QRF (QR Factorization)

Overview

QRF, also known as QR decomposition, is a decomposition of a matrix \(A\) into a product of an orthogonal matrix \(Q\) and an upper triangular matrix \(R\).

QRF is often used to solve the linear least squares problem and is the basis for a particular eigenvalue algorithm, the QR algorithm.

\[A = Q R\]

There are several methods for actually computing the QR decomposition, such as by means of the Gram-Schmidt process, Householder transformations, or Givens rotations. Each has a number of advantages and disadvantages. For more details, please refer: QR_decomposition.

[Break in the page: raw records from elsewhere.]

-- ==== Sys2Proof/Laws/Ops.lean ====
section
/-! SUPPORT. One lemma per shared operation that says once what it can do; provers cite these and do not unfold the
operations. -/

namespace Sys2Proof.Machine

/-! ## Registers -/

@[simp] theorem State.reg_setReg (s : State) (x k : RegIdx) (b : Byte) :
    (s.setReg x b).reg k = if k = x then b else s.reg k := by
  simp only [State.reg, State.setReg, Vector.getElem_set, Fin.ext_iff]
  by_cases h : x.val = k.val
  · simp [h]
  · simp [h, Ne.symm h]

/-- Any update that leaves V alone leaves every register alone. -/
theorem State.reg_congr {s t : State} (h : t.v = s.v) (k : RegIdx) : t.reg k = s.reg k := by
  rw [State.reg, State.reg, h]

@[simp] theorem State.reg_setI (s : State) (a : Word) (k : RegIdx) : (s.setI a).reg k = s.reg k := rfl
@[simp] theorem State.reg_setPc (s : State) (a : Word) (k : RegIdx) : (s.setPc a).reg k = s.reg k := rfl
@[simp] theorem State.reg_setDt (s : State) (b : Byte) (k : RegIdx) : (s.setDt b).reg k = s.reg k := rfl
@[simp] theorem State.reg_setSt (s : State) (b : Byte) (k : RegIdx) : (s.setSt b).reg k = s.reg k := rfl
@[simp] theorem State.reg_setFb (s : State) (f : Framebuffer) (k : RegIdx) : (s.setFb f).reg k = s.reg k := rfl
@[simp] theorem State.reg_setMem (s : State) (m : Memory) (k : RegIdx) : (s.setMem m).reg k = s.reg k := rfl
@[simp] theorem State.reg_raiseFatal (s : State) (c : FatalCode) (k : RegIdx) : (s.raiseFatal c).reg k = s.reg k := rfl
@[simp] theorem State.reg_latch (s : State) (keys : BitVec 16) (r : Byte) (k : RegIdx) :
    (s.latch keys r).reg k = s.reg k := rfl
@[simp] theorem State.reg_advance (s : State) (k : RegIdx) : s.advance.reg k = s.reg k := rfl

/-- The address of the running instruction, seen after the cycle's advance. -/
@[simp] theorem State.pc0_advance (s : State) : s.advance.pc0 = s.pc := by
  simp [State.pc0]

theorem setRegsFrom_getElem (v : Vector Byte 16) (j : Nat) (bs : List Byte) (k : Nat) (hk : k < 16) :
    (setRegsFrom v j bs)[k] = if h : j ≤ k ∧ k < j + bs.length then bs[k - j] else v[k] := by
  induction bs generalizing v j with
  | nil =>
    rw [dif_neg (by simp)]
    rfl
  | cons b bs ih =>
    rw [setRegsFrom, ih]
    obtain hlt | heq | hgt := Nat.lt_trichotomy k j
    · rw [dif_neg (by omega), dif_neg (by omega), Vector.getElem_setIfInBounds_ne _ (by omega)]
    · subst heq
      rw [dif_neg (by omega), dif_pos (by simp)]
      simp
    · have hsub : k - j = k - (j + 1) + 1 := by omega
      by_cases hin : k < j + 1 + bs.length
      · rw [dif_pos (by omega), dif_pos (by simp only [List.length_cons]; omega)]
        simp [hsub]
      · rw [dif_neg (by omega), dif_neg (by simp only [List.length_cons]; omega),
          Vector.getElem_setIfInBounds_ne _ (by omega)]

/-- `LD Vx, [I]`: V[k] for k up to x is the byte at a + k, and every other register stays. -/
theorem State.reg_loadRegsFrom (s : State) (x : RegIdx) (a : Word) (k : RegIdx) :
    (s.loadRegsFrom x a).reg k = if k ≤ x then s.byteAt (a + BitVec.ofNat 16 k.val) else s.reg k := by
  simp only [State.reg, State.loadRegsFrom, setRegsFrom_getElem, readSeq_length, State.byteAt]
  by_cases h : k ≤ x
  · rw [dif_pos (by have := Fin.le_def.1 h; omega), if_pos h, readSeq_getElem]
    rfl
  · rw [dif_neg (by have := mt Fin.le_def.2 h; omega), if_neg h]

@[simp] theorem State.regsUpTo_length (s : State) (x : RegIdx) : (s.regsUpTo x).length = x.val + 1 := by
  have := x.isLt
  simp [State.regsUpTo]

theorem State.regsUpTo_getElem (s : State) (x : RegIdx) (k : Nat) (h : k < (s.regsUpTo x).length) :
    (s.regsUpTo x)[k] = s.reg ⟨k, by have := x.isLt; rw [State.regsUpTo_length] at h; omega⟩ := by
  simp [State.regsUpTo, State.reg]

/-! ## Control -/

@[simp] theorem State.skipIf_true (s : State) : s.skipIf true = s.setPc (s.pc + 2#16) := rfl
@[simp] theorem State.skipIf_false (s : State) : s.skipIf false = s := rfl

/-- A call pushes and goes, or, with a full stack, halts. -/
theorem State.callTo_cases (s : State) (a : Word) :
    (∃ h : s.sp.val < 16, s.callTo a = { s with stack := s.stack.set s.sp.val s.pc,
                                                sp := ⟨s.sp.val + 1, by omega⟩, pc := a }) ∨
    (s.sp.val = 16 ∧ s.callTo a = s.raiseFatal .stackOverflow) := by
  unfold State.callTo
  split
  · next h => exact .inl ⟨h, rfl⟩
  · next h => exact .inr ⟨by have := s.sp.isLt; omega, rfl⟩

/-- A return pops and resumes, or, with an empty stack, halts. -/
theorem State.returnFromCall_cases (s : State) :
    (∃ (h : s.sp.val - 1 < 16) (h' : s.sp.val - 1 < 17), s.sp.val ≠ 0 ∧
      s.returnFromCall = { s with sp := ⟨s.sp.val - 1, h'⟩, pc := s.stack[s.sp.val - 1] }) ∨
    (s.sp.val = 0 ∧ s.returnFromCall = s.raiseFatal .stackUnderflow) := by
  have := s.sp.isLt
  unfold State.returnFromCall
  split
  · exact .inl ⟨by omega, by omega, by omega, rfl⟩
  · exact .inr ⟨by omega, rfl⟩

/-! ## Stores -/

theorem State.storeFaults_iff (s : State) (a : Word) (n : Nat) :
    s.storeFaults a n = true ↔
      s.config.fontProtect = .fault ∧ ∃ k < n, inFont (a + BitVec.ofNat 16 k) = true := by
  rw [State.storeFaults, Bool.and_eq_true, beq_iff_eq, touchesFont_iff]

/-- A store puts every byte, or, where a target is a protected font byte, none and halts. -/
theorem State.storeBytes_cases (s : State) (a : Word) (bs : List Byte) :
    (s.storeFaults a bs.length = true ∧ s.storeBytes a bs = s.raiseFatal .fontWrite) ∨
    (s.storeFaults a bs.length = false ∧ s.storeBytes a bs = s.setMem (writeSeq s.mem a bs)) := by
  unfold State.storeBytes
  split
  · next h => exact .inl ⟨h, rfl⟩
  · next h => exact .inr ⟨by simpa using h, rfl⟩

theorem State.storeBytes_wf {s : State} (hm : Memory.wf s.mem = true) (a : Word) (bs : List Byte) :
    Memory.wf (s.storeBytes a bs).mem = true := by
  obtain ⟨-, h⟩ | ⟨-, h⟩ := s.storeBytes_cases a bs
  · rw [h]; exact hm
  · rw [h]; exact writeSeq_wf hm a bs

/-- A cell that no byte of the store names keeps its content. -/
theorem State.storeBytes_byteAt_outside (s : State) (a c : Word) (bs : List Byte) (hl : bs.length ≤ 4096)
    (h : ∀ k < bs.length, maskAddr c ≠ maskAddr (a + BitVec.ofNat 16 k)) :
    (s.storeBytes a bs).byteAt c = s.byteAt c := by
  obtain ⟨-, hs⟩ | ⟨-, hs⟩ := s.storeBytes_cases a bs
  · rw [hs]; rfl
  · rw [hs]
    apply memRead_writeSeq_outside _ _ _ _ hl
    by_contra hlt
    refine h (maskAddr (c - a)) (by omega) ?_
    simp only [maskAddr_eq_mod, BitVec.toNat_sub, BitVec.toNat_add, BitVec.toNat_ofNat]
    have := c.isLt; have := a.isLt
    omega

/-- Under `FONT_PROTECT = fault` a store changes no font byte. -/
theorem State.storeBytes_byteAt_font (s : State) (a c : Word) (bs : List Byte) (hl : bs.length ≤ 4096)
    (hp : s.config.fontProtect = .fault) (hc : inFont c = true) : (s.storeBytes a bs).byteAt c = s.byteAt c := by
  obtain ⟨-, hs⟩ | ⟨hf, -⟩ := s.storeBytes_cases a bs
  · rw [hs]; rfl
  · apply s.storeBytes_byteAt_outside a c bs hl
    intro k hk he
    have hin : inFont (a + BitVec.ofNat 16 k) = true := by
      rw [inFont_iff] at hc ⊢
      rwa [← he]
    have := (s.storeFaults_iff a bs.length).2 ⟨hp, k, hk, hin⟩
    rw [hf] at this
    cases this

/-! ## Operand forms and flags -/

theorem lowestKey_eq_some_iff (keys : BitVec 16) (k : Nat) :
    lowestKey keys = some k ↔ k < 16 ∧ keys.getLsbD k = true ∧ ∀ j < k, keys.getLsbD j = false := by
  rw [lowestKey, List.find?_range_eq_some]
  simp only [List.mem_range, Bool.not_eq_true']
  tauto

theorem lowestKey_eq_none_iff (keys : BitVec 16) : lowestKey keys = none ↔ ∀ k < 16, keys.getLsbD k = false := by
  simp [lowestKey]

@[simp] theorem decimalDigits_length (b : Byte) : (decimalDigits b).length = 3 := rfl

theorem indexedTarget_toNat (b : Byte) (nnn : Addr12) : (indexedTarget b nnn).toNat = b.toNat + nnn.toNat := by
  have := b.isLt; have := nnn.isLt
  simp only [indexedTarget, BitVec.toNat_add, BitVec.toNat_setWidth]
  omega

theorem glyphAddr_toNat (d : Byte) : (glyphAddr d).toNat = 0x050 + 5 * d.toNat := by
  have := d.isLt
  simp only [glyphAddr, BitVec.toNat_add, BitVec.toNat_ofNat, Config.fontBase, Config.glyphBytes]
  omega

theorem countDown_toNat (b : Byte) : (countDown b).toNat = b.toNat - 1 := by
  unfold countDown
  split
  · next h => simp [h]
  · next h =>
    have hne : b.toNat ≠ 0 := fun h0 => h (BitVec.eq_of_toNat_eq (by simpa using h0))
    have := b.isLt
    rw [BitVec.toNat_sub, BitVec.toNat_ofNat]
    omega

/-- A flag instruction's V[x] under `sequential` (43_alu.md R138). -/
theorem State.reg_flagThenResult (s : State) (x y : RegIdx) (f g : Byte → Byte → Byte) (k : RegIdx) :
    (s.flagThenResult x y f g).reg k =
      let fl := f (s.reg x) (s.reg y)
      let a := if s.config.aluOperandRead = .sequential ∧ x = VF then fl else s.reg x
      let b := if s.config.aluOperandRead = .sequential ∧ y = VF then fl else s.reg y
      if k = x then g a b else if k = VF then fl else s.reg k := by
  unfold State.flagThenResult
  cases h : s.config.aluOperandRead <;> simp

/-! ## The cycle and the fetch -/

/-- The fetch depends on memory and PC alone. -/
theorem State.fetchWord_congr {s t : State} (hm : t.mem = s.mem) (hp : t.pc = s.pc) : t.fetchWord = s.fetchWord := by
  rw [State.fetchWord, State.fetchWord, hm, hp]

/-- A running machine's cycle is `exec` of the decoded instruction, or the report. -/
theorem State.cycle_running {s : State} (h : s.halt = .running) (keys : BitVec 16) (r : Byte) :
    s.cycle keys r =
      match decode s.config.strictRegSkip s.fetchWord with
      | .instr i => exec i (s.latch keys r).advance
      | .unknownOpcode op => .next ((s.latch keys r).advance.reportUnknown op) := by
  unfold State.cycle
  cases decode s.config.strictRegSkip s.fetchWord <;> simp only [h]

theorem State.cycle_halted {s : State} {c : FatalCode} {a : Word} (h : s.halt = .halted c a) (keys : BitVec 16)
    (r : Byte) : s.cycle keys r = .fault (.halted c a) := by
  simp only [State.cycle, h]

/-- Where a cycle answers a next state, the machine was running, and it is the executed instruction's or the
report's. -/
theorem State.cycle_next {s t : State} {keys : BitVec 16} {r : Byte} (h : s.cycle keys r = .next t) :
    s.halt = .running ∧
    ((∃ i, decode s.config.strictRegSkip s.fetchWord = .instr i ∧ exec i (s.latch keys r).advance = .next t) ∨
     (∃ op, decode s.config.strictRegSkip s.fetchWord = .unknownOpcode op ∧
        t = (s.latch keys r).advance.reportUnknown op)) := by
  unfold State.cycle at h
  split at h
  · cases h
  · next hr =>
    refine ⟨hr, ?_⟩
    split at h
    · next i hi => exact .inl ⟨i, hi, h⟩
    · next op ho => exact .inr ⟨op, ho, by simpa using h.symm⟩

/-- A placed opcode is what the machine fetches. -/
theorem State.fetchWord_placeWord {s : State} (hm : Memory.wf s.mem = true) (w : Word) :
    (s.placeWord w).fetchWord = w := by
  have e0 := memRead_writeSeq_at hm s.pc [hiByte w, loByte w] 0 (by simp) (by simp)
  have e1 := memRead_writeSeq_at hm s.pc [hiByte w, loByte w] 1 (by simp) (by simp)
  simp only [BitVec.add_zero, List.getElem_cons_zero, List.getElem_cons_succ] at e0 e1
  simp [State.fetchWord, State.placeWord, e0, e1]

/-! ## Reset and load -/

/-- The font that reset writes reads back; nothing else is written. -/
theorem withFont_wf (g : Vector Byte 80) : Memory.wf (Memory.withFont g) = true :=
  writeSeq_wf (m := []) rfl _ _

theorem memRead_withFont_font (g : Vector Byte 80) (d : Fin 80) :
    memRead (Memory.withFont g) (Config.fontBase + BitVec.ofNat 16 d.val) = g[d.val] := by
  have hd := d.isLt
  rw [Memory.withFont, memRead_writeSeq_at (m := []) rfl _ _ _ (by simp) (by simp)]
  simp

theorem inFont_fontBase_add (d : Nat) (hd : d < 80) : inFont (Config.fontBase + BitVec.ofNat 16 d) = true := by
  simp only [inFont_iff, maskAddr_eq_mod, BitVec.toNat_add, BitVec.toNat_ofNat, Config.fontBase]
  omega

theorem memRead_withFont_other (g : Vector Byte 80) (a : Word) (ha : inFont a = false) :
    memRead (Memory.withFont g) a = 0#8 := by
  have hn : ¬ (0x050 ≤ maskAddr a ∧ maskAddr a ≤ 0x09F) := by
    rw [← inFont_iff, ha]; simp
  rw [Memory.withFont, memRead_writeSeq_outside]
  · show Memory.unlisted (maskAddr a) = 0#8
    rw [Memory.unlisted, dif_neg hn]
    rfl
  · simp
  · have hsub : maskAddr (a - Config.fontBase) = (maskAddr a + 4096 - 0x050) % 4096 := by
      have := a.isLt
      simp only [maskAddr_eq_mod, BitVec.toNat_sub, Config.fontBase, BitVec.toNat_ofNat]
      omega
    have := maskAddr_lt a
    simp only [Vector.length_toList]
    rw [hsub]
    omega

end Sys2Proof.Machine
end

In our design, Given rotations is used.

Implementation

DataType Supported

  • float
  • x_complex<float>
  • std::complex<float>

Note

Subnormall values are not supported. If used, the synthesized hardware will flush these to zero, and the behavior will differ versus software simulation.

Interfaces

  • Template parameters:
    • TransposedQ : Selects whether Q is output in transposed form
    • RowsA : Number of rows in input matrix A
    • ColsA : Number of columns in input matrix A
    • InputType : Input data type
    • OutputType : Output data type
    • QRF_TRAITS : qrfTraits type with specified values
  • Arguments:
    • matrixAStrm : Stream of Input matrix
    • matrixQStrm : Stream of Orthogonal output matrix
    • matrixRStrm : Stream of Upper triangular output matrix

Note

The function will fail to compile or synthesize if RowsA < ColsA.

Implementation Controls

Specifications

There is a configuration class derived from the base configuration class xf::solver::qrfTraits by redefining the appropriate class member.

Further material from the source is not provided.